#### Required work:
Filter the entries and keep only the lines where the string "Engine" appears.
□ □ □
/-- The registers after the chain seed (45_ecd.md R241). -/
def ecdStart (e : LcgEntry) (crc p : Word) (s : State) : State :=
  s.cipherAt p { s.lcg with s := ecdFirstWord e crc }
    { s.ecd with chain := (ecdFirstWord e crc).setWidth 8 }

theorem ecdInit_bind {e : LcgEntry} {s : State} (h : Selected e s) (crc p : Word)
    (m : Engine Unit) :
    (ecdInit crc >>= fun _ => modify (State.withInPos p) >>= fun _ => m) s =
      m (ecdStart e crc p s) := by
  have hkey := (h.withKey (ecdSeed crc)).keyWord_ok
  have hinit : ecdInit crc s = .ok ⟨⟩ ((s.withKey (lcgStep e (ecdSeed crc))).withEcd
      { s.ecd with chain := (lcgStep e (ecdSeed crc)).setWidth 8 }) := Engine.bind_ok hkey
  rw [Engine.bind_ok hinit, ecdSeed_eq]
  rfl

/-- The state after one pass of a loop: a byte read, the keystream stepped to `w`, the registers to
`r`, and the byte `v` appended. -/
def State.cipherPass (w : Word) (r : EcdState) (v : Byte) (s : State) : State :=
  ((s.advanceIn.withKey w).withEcd r).pushOut v

theorem State.cipherPass_inPos (s : State) (w : Word) (r : EcdState) (v : Byte) :
    (s.cipherPass w r v).inPos = s.inPos + 1 := by
  rw [State.cipherPass, State.pushOut_inPos, State.withEcd_inPos]
  rfl

theorem State.cipherPass_cipherAt (s : State) (w p : Word) (l : LcgState) (r q : EcdState)
    (v : Byte) : (s.cipherPass w r v).cipherAt p l q = (s.cipherAt p l q).pushOut v := rfl

/-- Before its append a pass has left the input and the output position. -/
theorem SameInput.stepped (w : Word) (r : EcdState) (s : State) :
    SameInput s ((s.advanceIn.withKey w).withEcd r) :=
  (SameInput.advanceIn s).trans ((SameInput.withKey w _).trans (SameInput.withEcd r _))

theorem State.cipherPass_inLen (s : State) (w : Word) (r : EcdState) (v : Byte) :
    (s.cipherPass w r v).inLen = s.inLen := by
  rw [State.cipherPass, State.pushOut_inLen, (SameInput.stepped w r s).inLen]

theorem State.cipherPass_inBuf (s : State) (w : Word) (r : EcdState) (v : Byte) :
    (s.cipherPass w r v).inBuf = s.inBuf := by
  rw [State.cipherPass, State.pushOut_inBuf, (SameInput.stepped w r s).inBuf]

theorem Selected.cipherPass {e : LcgEntry} {s : State} (h : Selected e s) (w : Word) (r : EcdState)
    (v : Byte) : Selected e (s.cipherPass w r v) :=
  ((h.advanceIn.withKey w).withEcd r).of_eq rfl rfl rfl

theorem AppendResult.cipherAt {s t : State} {bs : List Byte} (h : AppendResult s t bs) (p : Word)
    (l : LcgState) (r : EcdState) : AppendResult (s.cipherAt p l r) (t.cipherAt p l r) bs := by
  obtain ⟨hstate, hnew, hold⟩ := h
  exact ⟨congrArg (State.cipherAt p l r) hstate, hnew, hold⟩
□ □ □
#### Answer area:
    (m : Engine Unit) :
      { s.ecd with chain := (lcgStep e (ecdSeed crc)).setWidth 8 }) := Engine.bind_ok hkey
  rw [Engine.bind_ok hinit, ecdSeed_eq]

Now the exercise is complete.